The Department for Education has today updated its CME guidance, making it statutory for schools to follow.

Here’s what leaders need to know…

1. Take ‘proactive’ steps

Pupils’ attendance must be monitored by schools through their attendance registers. Primaries and secondaries should also take “proactive steps to address poor or irregular attendance to prevent children becoming CME”, the guidance states.

It is “essential” for poor attendance to be referred to the relevant local authority at intervals agreed to by both.

Council officers are allowed under the law to “access the attendance and admission registers of all types of school to carry out their functions”. They can also “take digital or physical extracts”.

2. … and if concerned, act immediately

If there are concerns a child’s safety or wellbeing is at risk, it is “essential” for schools “to take action without delay”.

Where staff have safeguarding concerns about a pupil, they should follow their child protection policy and involve their designated safeguarding lead.

In cases where they are concerned for a youngster’s welfare, they should “immediately consider whether a referral needs to be made to local authority children’s social care and, if appropriate, whether to call the police”.

3. Schools to locate children at risk

The guidance also said schools “should” do “their own initial proactive work to locate a child at risk of becoming a CME”, before working with their council.

Even when a case is referred to a local authority, they should “continue to play their role in conducting joint reasonable enquiries”.

The government wants leaders to work with councils to “return CME in their local area into education”.

Schools should also “offer appropriate support to successfully integrate children … including having efficient decision-making processes for admissions in place to prevent delays”.

4. Make admission registers current

Schools “must enter pupils’ names on the admission register on the first day” it and a “person with control of the pupil’s attendance have agreed” they will start lessons.

If they fail to turn up on the agreed date, the school “should undertake reasonable enquiries to establish the child’s whereabouts”.  

Due to the importance of ensuring the records are “accurate and kept up to date”, leaders should “should regularly encourage parents … to inform them of any changes to their child’s personal details and education arrangements”.

This will help them and councils when “making enquiries to locate CME”.

5. When to delete names

Where grounds are met for the deletion of pupils’ names from the admission register, as set out in the school attendance (pupil registration) (England) regulations 2024, this must be done “immediately”. Schools cannot do so retrospectively.

If a child hasn’t returned within 10 school days of a leave of absence or has been away from class for 20 days unauthorised, joint enquiries between the school and council to locate them and understand their circumstances are required.

When the youngster is found, both “parties must agree there are no reasonable grounds to believe the pupil will attend the school again” before their name is deleted.

6. Off rolling ‘a form of gaming’

Off rolling is described as aform of gaming” where a school prevents a pupil from attending school normally, takes their name of the roll without a formal permanent exclusion or encourages parents to home educate their child.

The “unacceptable” practice is “done in the interests of the school rather than the best interests of the pupil”.

“The correct removal of names from the register supports lawful exclusions, effective monitoring of pupil movements, and reduces the risk of off rolling, which puts children at further risk of missing education.”

7. The ‘lost pupil database’

The Department for Education provides a “secure internet system”, called School to School, allowing leaders to transfer pupil files to the child’s next school if they move.

All local authority-maintained schools are required to do this when a youngster goes elsewhere.  

The platform also contains “a searchable area, known colloquially as the lost pupil database”. Here, files can be uploaded for pupils who have left but their new school’s unknown or moved overseas.

So, if a child arrives without information transferred by their last school, leaders are “strongly encouraged to contact their local authority who will be able to search the database”.

8. Work with your LA

If a council does not believe a suspected CME is receiving a suitable education, it must begin the school admission order (SAO) process.

Governors from local authority-maintained schools that officials are looking to name in an SAO must be consulted beforehand.

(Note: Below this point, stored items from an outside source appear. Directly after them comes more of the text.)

-- ==== Sys2Proof/Tests/Demo.lean ====
section
/-! SUPPORT. Small states for the tests and witnesses: a module with one facet, and states made from it. -/

namespace Sys2Proof.Tests

set_option Elab.async false

open Sys2Proof Sys2Proof.Machine

/-- A Trail Map with facet 0 alone: every core, channel 0 of memory, four submission channels and address spaces, 64 sync objects, host function 0. -/
def map0 : TrailMap := {
  generation := 1
  facets := [{ id := 0, ports := 1, cores := 2 ^ 128 - 1, chanCount := 4, asCount := 4, clientCount := 2, queueCount := 2, syncCount := 64 }]
  chan := [0], torus := { dim := [2, 1, 1], ports := 1 }, share := [100]
  access := [{ fn := 0, facets := 1, blocks := 0x7FFF }] }

/-- A module that runs, with map0 in effect and facet 0 RUNNING, its address space 0 enabled. -/
def demo : State := {
  ctl := { stage := .firmware, bistDone := true, blocksReady := true, map := some map0, facetState := .running :: List.replicate 15 .absent }
  dev := ({ hl := { eklUp := true, pcieUp := true, state := 2 }, mem := { chans := [(0, { state := .ready })] } } : Dev).setReg (baseCtx 0) (2 ^ 31) }

/-- demo with its part Dev, or Ctl, changed. -/
def withDev (f : Dev → Dev) : State := { demo with dev := f demo.dev }
def withCtl (f : Ctl → Ctl) : State := { demo with ctl := f demo.ctl }
/-- demo with core 0. -/
def withCore (k : Core) : State := withDev fun d => { d with cores := [(0, k)] }
/-- demo with a register of value v. -/
def withReg (off v : Nat) : State := withDev fun d => d.setReg off v
/-- demo with channel 0. -/
def withChan (h : Channel) : State := withDev fun d => { d with chans := [(0, h)] }
/-- demo with the Gather Engine of core 0. -/
def withGe (g : Ge) : State := withCore { ge := g }
/-- demo with what core 0's Gather Engine holds in its inbox. -/
def withMsg (m : GeMsg) (g : Ge) : State := withGe { g with inbox := [{ m := m }] }
/-- demo in reset. -/
def held : State := { demo with ctl := { demo.ctl with power := { running := false } } }

/-- Task 0 of the launch in slot 0 of channel 0. -/
def task0 : Task := { own := { task := some 0 } }
/-- demo with task 0 on core 0 and the op at its program counter. -/
def atOp (op : Nat) : State := withCore { seq := { task := some task0, buf := [(0, op)] } }
/-- An op of task 0. -/
def op0 (op : Nat) : QOp := { op := op, own := task0.own }

/-- Pages of 1 GiB at their own addresses, readable and writable, in a core's TLB. -/
def tlb0 : List TlbEntry := [{ level := 1, page := 0, pa := 0, bits := 3 }]

/-- Pair-valued results that stand in hypotheses. -/
theorem some_of {α β : Type} (x : α × Option β) (h : x.2.isSome = true) : ∃ a b, x = (a, some b) := by
  obtain ⟨a, b | b⟩ := x
  · cases h
  · exact ⟨a, b, rfl⟩

theorem none_of {α β : Type} (x : α × Option β) (h : x.2.isSome = false) : ∃ a, x = (a, none) := by
  obtain ⟨a, b | b⟩ := x
  · exact ⟨a, rfl⟩
  · cases h

theorem two_of {α β γ δ : Type} (x : α × Option β) (f : α → β → γ × Option δ) (p : β → δ → Prop) [∀ b d, Decidable (p b d)]
    (h : (match x with | (a, some b) => (match f a b with | (_, some d) => decide (p b d) | _ => false) | _ => false) = true) :
    ∃ a b, x = (a, some b) ∧ ∃ c d, f a b = (c, some d) ∧ p b d := by
  obtain ⟨a, b | b⟩ := x
  · cases h
  · simp only at h
    split at h
    · next c d e => exact ⟨a, b, rfl, c, d, e, of_decide_eq_true h⟩
    · cases h

theorem one_of {α : Type} (l : List α) (p : α → Bool) (h : (match l with | [f] => p f | _ => false) = true) : ∃ f, l = [f] ∧ p f = true := by
  match l with
  | [f] => exact ⟨f, rfl, h⟩
  | [] => cases h
  | _ :: _ :: _ => cases h

theorem val_of {α β : Type} (x : α × β) (b : β) (h : x.2 = b) : ∃ a, x = (a, b) := ⟨x.1, by rw [← h]⟩

end Sys2Proof.Tests
end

This is usually done by email.

If no agreement can be reached, the council must serve a written notice on the governing body and headteacher. If the school disagrees with being named in an order, it “has 15 days to seek a direction from the secretary of state”.

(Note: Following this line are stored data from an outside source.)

/-- Ranger's work besides the map: a load, BIST, a measurement, a key command, a report. -/
def Ctl.workPart (c : Ctl) : Option TmLoad × Bool × Option Measure × KeyPhase × Bool :=
  (c.load, c.bistDone, c.measure, c.keyPhase, c.attesting)

/-- A change of the control part that keeps the map part, and Ranger's work too unless its firmware runs. -/
def Ctl.Follows (c c' : Ctl) : Prop := c'.mapPart = c.mapPart ∧ (c.stage = .firmware ∨ c'.workPart = c.workPart)

variable {c c' : Ctl}

theorem Ctl.Follows.refl (c : Ctl) : c.Follows c := ⟨rfl, .inr rfl⟩

theorem Ctl.Legal.follows (h : c.Legal) (hf : c.Follows c') : c'.Legal := by
  obtain ⟨hpower, hidle, hready, hlen, habsent⟩ := h
  obtain ⟨hmap, hwork⟩ := hf
  simp only [Ctl.mapPart, Prod.mk.injEq] at hmap
  obtain ⟨hp, hstage, hm, hb, ha⟩ := hmap
  refine ⟨hp ▸ hpower, fun hs => ?_, by rw [hb, hm, hready], ?_, fun f hf => ?_⟩
  · rw [hstage] at hs
    have hw := hwork.resolve_left hs
    simp only [Ctl.workPart, Prod.mk.injEq] at hw
    obtain ⟨hload, hbist, hmeasure, hkey, hattest⟩ := hw
    rw [hm, hload, hbist, hmeasure, hkey, hattest]
    exact hidle hs
  · rw [← length_absents, ha, length_absents, hlen]
  · rw [Ctl.fstate_eq_absent_iff, ha, ← Ctl.fstate_eq_absent_iff, Ctl.tm, hm]
    exact habsent f hf

/-- Ranger's firmware runs wherever a map or Ranger's work is there. -/
theorem Ctl.Legal.firmware (h : c.Legal)
    (hw : c.map.isSome ∨ c.load.isSome ∨ c.measure.isSome ∨ c.keyPhase ≠ .idle ∨ c.attesting = true) : c.stage = .firmware := by
  by_contra hs
  obtain ⟨hmap, hload, -, hmeasure, hkey, hattest⟩ := h.2.1 hs
  simp [hmap, hload, hmeasure, hkey, hattest] at hw

theorem Ctl.Legal.firmware_of_load (h : c.Legal) {l : TmLoad} (hl : c.load = some l) : c.stage = .firmware :=
  h.firmware (.inr (.inl (by rw [hl]; rfl)))

theorem Ctl.Legal.firmware_of_keyPhase (h : c.Legal) (hk : c.keyPhase ≠ .idle) : c.stage = .firmware :=
  h.firmware (.inr (.inr (.inr (.inl hk))))

/-- A write that reaches a register of RG or AG finds Ranger's firmware running (R440). -/
theorem firmware_of_admitted (c : Ctl) (d : Dev) {fn off width : Nat} (hg : (checkWrite c d fn off width).2 = true)
    (hb : blockCode off = 2 ∨ blockCode off = 3) (hoff : off < 0x1000000) : c.stage = .firmware := by
  obtain ⟨-, -, hready, -, -⟩ := (checkWrite_admits_iff c d fn).mp hg
  have hcore : ¬ (decide (0x1000000 ≤ off) && decide (off < 0x2000000)) = true := by simp; omega
  rw [blockReady, if_neg hcore] at hready
  rcases hb with hb | hb
  · rw [hb] at hready
    exact of_decide_eq_true hready
  · rw [hb] at hready
    exact of_decide_eq_true hready

/-- Ranger's firmware runs from now on. -/
theorem Ctl.Legal.runFirmware (h : c.Legal) (img : List Byte) : (c.runFirmware img).Legal := by
  obtain ⟨hp, -, hmap⟩ := h
  exact ⟨hp, fun hs => absurd rfl hs, hmap⟩

/-- A map takes effect: exactly the facets that it names are not ABSENT (R47, Table 2.6). -/
theorem Ctl.Legal.applyMap (h : c.Legal) (hs : c.stage = .firmware) (d : Dev) (new : TrailMap) (bank : Option Nat) :
    (applyMap c d new bank).1.Legal := by
  refine ⟨h.1, fun hns => absurd hs hns, rfl, by simp [Machine.applyMap], fun f hf => ?_⟩
  have hstate : (Machine.applyMap c d new bank).1.fstate f =
      if (new.facet? f).isNone then .absent else if c.fstate f = .absent then .running else c.fstate f := by
    simp [Ctl.fstate, Machine.applyMap, nth_eq_getD, hf]
  rw [hstate, show (Machine.applyMap c d new bank).1.tm = new from rfl]
  split
  next hnone => exact iff_of_true rfl (Option.isNone_iff_eq_none.mp hnone)
  next hsome =>
    refine iff_of_false ?_ (mt Option.isNone_iff_eq_none.mpr hsome)
    split
    next => exact FacetState.noConfusion
    next hthere => exact hthere

/-! ### Operations that keep the map part -/

@[simp] theorem marginPlan_mapPart (d : Dev) (cores : List Nat) : (marginPlan c d cores).1.mapPart = c.mapPart := by
  obtain ⟨m, x, o, due, h⟩ := marginPlan_ctl c d cores
  rw [h]
  rfl

theorem resumeFacet_follows (c : Ctl) (f : Nat) : c.Follows (c.resumeFacet f) :=
  ⟨by simp only [Ctl.mapPart, absents_resumeFacet]; rfl, .inr rfl⟩

@[simp] theorem resumeWaiting_mapPart : (resumeWaiting c).mapPart = c.mapPart := by
  obtain ⟨l, w, hl, h⟩ := resumeWaiting_ctl c
  rw [h]
  simp only [Ctl.mapPart, hl]

@[simp] theorem loadEnded_mapPart (d : Dev) : (loadEnded c d).1.mapPart = c.mapPart := by
  obtain ⟨k, l, w, m, x, o, due, hl, h⟩ := loadEnded_ctl c d
  rw [h]
  simp only [Ctl.mapPart, hl]

@[simp] theorem loadRefused_mapPart (d : Dev) (e : Nat × Nat) : (loadRefused c d e).1.mapPart = c.mapPart := loadEnded_mapPart _

/-- The refusals of the banks of a load from flash. -/
theorem foldl_refusal_ctl (c : Ctl) (d : Dev) (es : List (Nat × Nat)) :
    ∃ k o, (es.foldl (fun (x : Ctl × Dev) e => refusal x.1 x.2 e) (c, d)).1 = { c with refuseCode := k, faultOffset := o } := by
  refine List.foldlRecOn es _ (motive := fun x : Ctl × Dev => ∃ k o, x.1 = { c with refuseCode := k, faultOffset := o }) ⟨_, _, rfl⟩ ?_
  rintro x ⟨k, o, hx⟩ e _
  exact ⟨e.1, e.2, by rw [refusal, hx]⟩

/-- The slack that a measurement or BIST reports. -/
theorem takeSlack_ctl (c : Ctl) (cores : List Nat) (slack : List (BitVec 8)) :
    ∃ v m, c.takeSlack cores slack = { c with slack := v, minSlack := m } := by
  refine List.foldlRecOn cores _ (motive := fun y : Ctl => ∃ v m, y = { c with slack := v, minSlack := m }) ⟨_, _, rfl⟩ ?_
  rintro _ ⟨v, m, rfl⟩ p _
  exact ⟨_, _, rfl⟩

@[simp] theorem takeSlack_mapPart (cores : List Nat) (slack : List (BitVec 8)) : (c.takeSlack cores slack).mapPart = c.mapPart := by
  obtain ⟨v, m, h⟩ := takeSlack_ctl c cores slack
  rw [h]
  rfl

theorem boundary_ctl (c : Ctl) (d : Dev) (n : Nat) : ∃ m, boundary c d n = { c with margins := m } := by
  unfold boundary
  split
  · exact ⟨_, rfl⟩
  · exact ⟨_, rfl⟩

theorem persistBin_ctl (c c' : Ctl) (n : Nat) : ∃ o, c.persistBin c' n = { c' with flash := { c'.flash with overlay := o } } := by
  unfold Ctl.persistBin
  dsimp only
  split
  · exact ⟨_, rfl⟩
  · exact ⟨_, rfl⟩

/-- Batch-step boundaries reach the margins and their overlay in flash (R375, R448, R450). -/
theorem boundaries_ctl (c : Ctl) (d d' : Dev) : ∃ m o, (boundaries c d d').1 = { c with margins := m, flash := { c.flash with overlay := o } } := by
  refine List.foldlRecOn _ _ (motive := fun x : Ctl × Dev => ∃ m o, x.1 = { c with margins := m, flash := { c.flash with overlay := o } })
    ⟨_, _, rfl⟩ ?_
  rintro x ⟨m, o, hx⟩ n _
  obtain ⟨m', hb⟩ := boundary_ctl x.1 x.2 n
  obtain ⟨o', hp⟩ := persistBin_ctl x.1 (boundary x.1 x.2 n) n
  exact ⟨m', o', by rw [hp, hb, hx]⟩

theorem boundaries_follows (c : Ctl) (d d' : Dev) : c.Follows (boundaries c d d').1 := by
  obtain ⟨m, o, h⟩ := boundaries_ctl c d d'
  rw [h]
  exact ⟨rfl, .inr rfl⟩

@[simp] theorem boundaries_mapPart (d d' : Dev) : (boundaries c d d').1.mapPart = c.mapPart := (boundaries_follows c d d').1

/-- A read of the control window moves at most the word of the history ring that is read next (R445). -/
theorem windowRead_ctl (c : Ctl) (d : Dev) (fn off width : Nat) : ∃ w, (windowRead c d fn off width).1 = { c with histWord := w } := by
  unfold windowRead
  dsimp only
  split
  · exact ⟨_, rfl⟩
  split
  · exact ⟨_, rfl⟩
  split
  · exact ⟨_, rfl⟩
  split
  · unfold histData
    dsimp only
    split
    · split
      · exact ⟨_, rfl⟩
      · exact ⟨_, rfl⟩
    · exact ⟨_, rfl⟩
  · exact ⟨_, rfl⟩

theorem windowRead_follows (c : Ctl) (d : Dev) (fn off width : Nat) : c.Follows (windowRead c d fn off width).1 := by
  obtain ⟨w, h⟩ := windowRead_ctl c d fn off width
  rw [h]
  exact ⟨rfl, .inr rfl⟩

theorem histIndexWrite_follows (c : Ctl) (d : Dev) (fn val : Nat) : c.Follows (histIndexWrite c d fn val).1 := by
  unfold histIndexWrite
  dsimp only
  split
  · exact ⟨rfl, .inr rfl⟩
  · exact .refl c

theorem fwLoadWrite_follows (c : Ctl) (d : Dev) (fn val : Nat) : c.Follows (fwLoadWrite c d fn val).1 := by
  unfold fwLoadWrite
  dsimp only
  split
  · exact .refl c
  · exact ⟨rfl, .inr rfl⟩

theorem tmCtrlWrite_follows (c : Ctl) (d : Dev) (fn val : Nat) : c.Follows (tmCtrlWrite c d fn val).1 := by
  unfold tmCtrlWrite
  dsimp only
  split
  next => exact .refl c
  next hg =>
    split
    next => exact .refl c
    next => exact ⟨rfl, .inl (firmware_of_admitted c d (by simpa using hg) (by decide) (by decide))⟩

theorem startMeasure_follows (cause : MeasCause) (hs : c.stage = .firmware) : c.Follows (c.startMeasure cause) := by
  unfold Ctl.startMeasure
  split
  · exact .refl c
  · exact ⟨rfl, .inl hs⟩

end Sys2Proof.Machine
end

section
/-! SUPPORT. The commands of touchesControl keep the legality of the state. -/

namespace Sys2Proof.Machine

theorem keepsInv_follows {f : Ctl → Dev → Ctl × Dev} (h : ∀ (c : Ctl) (d : Dev), c.Legal → c.Follows (f c d).1) : KeepsInv (fun s => onAll s f) :=
  keepsInv_onAll fun c d hc => hc.follows (h c d hc)

theorem keepsInv_onTasks (f : Ctl → Dev → Dev) : KeepsInv (fun s => onTasks s f) :=
  keepsInv_follows fun c d _ => boundaries_follows c d (f c d)

/-! ### Reads of the control window -/

theorem execLatchedHalfRead_keepsInv (fn : Fin 16) (off : Nat) : KeepsInv (execLatchedHalfRead fn off) :=
  keepsInv_follows fun c d _ => windowRead_follows c d fn off 4

theorem execRcFieldRead_keepsInv (fn : Fin 16) (off : Nat) : KeepsInv (execRcFieldRead fn off) :=
  keepsInv_follows fun c d _ => windowRead_follows c d fn off 4

theorem execAgHistDataRead_keepsInv (fn : Fin 16) : KeepsInv (execAgHistDataRead fn) :=
  keepsInv_follows fun c d _ => windowRead_follows c d fn (baseAG + 0x44) 4

theorem execControlWindowRead_keepsInv (who : HostId) (off width : Nat) : KeepsInv (execControlWindowRead who off width) := by
  refine keepsInv_follows fun c d _ => ?_
  split
  · exact .refl c
  · exact windowRead_follows c d who.fn off width

/-! ### The Trail Map (R68 to R79) -/

theorem tmCtrlWrite_keepsInv (fn val : Nat) : KeepsInv (fun s => onAll s fun c d => tmCtrlWrite c d fn val) :=
  keepsInv_follows fun c d _ => tmCtrlWrite_follows c d fn val

theorem execTmImageReadDone_keepsInv (ok : Bool) (image : List Byte) : KeepsInv (execTmImageReadDone ok image) := by
  refine keepsInv_follows fun c d h => ?_
  split
  next => exact .refl c
  next l hl =>
    have hs := h.firmware_of_load hl
    split
    next => exact .refl c
    split
    next => exact ⟨resumeWaiting_mapPart, .inl hs⟩
    split
    next => exact ⟨loadRefused_mapPart _ _, .inl hs⟩
    next => exact ⟨resumeWaiting_mapPart, .inl hs⟩

theorem execTmChecksEnd_keepsInv : KeepsInv execTmChecksEnd := by
  refine keepsInv_follows fun c d h => ?_
  split
  next => exact .refl c
  next l hl =>
    have hs := h.firmware_of_load hl
    split
    next => exact .refl c
    split
    next =>
      split
      next => exact ⟨loadRefused_mapPart _ _, .inl hs⟩
      next => exact ⟨rfl, .inl hs⟩
    next =>
      dsimp only
      obtain ⟨k, o, hrefused⟩ := foldl_refusal_ctl c d (flashChoice c l.keys l.banks).1
      split
      next => exact ⟨(loadEnded_mapPart _).trans (by rw [hrefused]; rfl), .inl hs⟩
      next => exact ⟨by rw [hrefused]; rfl, .inl hs⟩

theorem execTmFlashWriteDone_keepsInv (ok : Bool) : KeepsInv (execTmFlashWriteDone ok) := by
  refine keepsInv_follows fun c d h => ?_
  split
  next => exact .refl c
  next l hl =>
    have hs := h.firmware_of_load hl
    split
    next => exact .refl c
    split
    next => exact ⟨loadRefused_mapPart _ _, .inl hs⟩
    next => exact ⟨rfl, .inl hs⟩

theorem execTmApplyDone_keepsInv : KeepsInv execTmApplyDone := by
  refine keepsInv_onAll fun c d h => ?_
  split
  next => exact h
  next l hl =>
    have hs := h.firmware_of_load hl
    split
    next => exact h
    next => exact (h.applyMap hs d _ _).follows ⟨loadEnded_mapPart _, .inl hs⟩

theorem execBootTrailMapLoad_keepsInv : KeepsInv execBootTrailMapLoad := by
  refine keepsInv_onAll fun c d h => ?_
  split
  next => exact h
  next hgo =>
    have hs : c.stage = .firmware := (show c.stage = .firmware ∧ _ by simpa using hgo).1
    dsimp only
    generalize flashChoice _ _ _ = choice
    obtain ⟨k, o, hrefused⟩ := foldl_refusal_ctl { c with flash := bootFloor c c.readable } d choice.1
    rw [hrefused]
    have hlegal : Ctl.Legal { c with flash := bootFloor c c.readable, refuseCode := k, faultOffset := o } := h.follows ⟨rfl, .inr rfl⟩
    split
    next => exact hlegal
    next =>
      dsimp only
      exact hlegal.applyMap hs _ _ _

theorem execFacetDrain_keepsInv (fn : Fin 16) (b : BitVec 16) : KeepsInv (execFacetDrain fn b) := by
  refine keepsInv_onAll fun c d h => ?_
  dsimp only
  split
  next => exact h
  next =>
    refine List.foldlRecOn _ _ (motive := Ctl.Legal) h fun c hc f _ => hc.follows ⟨?_, .inr rfl⟩
    simp only [Ctl.mapPart, absents_modNth (fun x => if x = .running then .draining else x) (fun x => by cases x <;> simp)]

theorem execFacetResume_keepsInv (fn : Fin 16) (b : BitVec 16) : KeepsInv (execFacetResume fn b) := by
  refine keepsInv_onAll fun c d h => ?_
  dsimp only
  split
  next => exact h
  next =>
    refine List.foldlRecOn _ _ (motive := Ctl.Legal) h fun c hc f _ => ?_
    split
    · exact hc.follows ⟨rfl, .inr rfl⟩
    · exact hc.follows (resumeFacet_follows c f)

/-- A facet that is there is put into another state. -/
theorem Ctl.follows_fstate (c : Ctl) (f : Nat) {x : FacetState} (hx : x ≠ .absent) (hf : c.fstate f ≠ .absent) :
    c.Follows { c with facetState := modNth (fun _ => x) f c.facetState } :=
  ⟨by simp only [Ctl.mapPart, absents_modNth_const x f c.facetState hx hf], .inr rfl⟩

If an authority names an academy in an SAO and the school refuses to admit the child, the council “can ask the secretary of state to direct the trust” to do so. If a direction isn’t made, the order will need to be varied.

The guidance added: “Schools and local authorities should work together to help to minimise the time a child spends out of education by cooperating with each other to provide a school place for all children of compulsory age, where suitable.”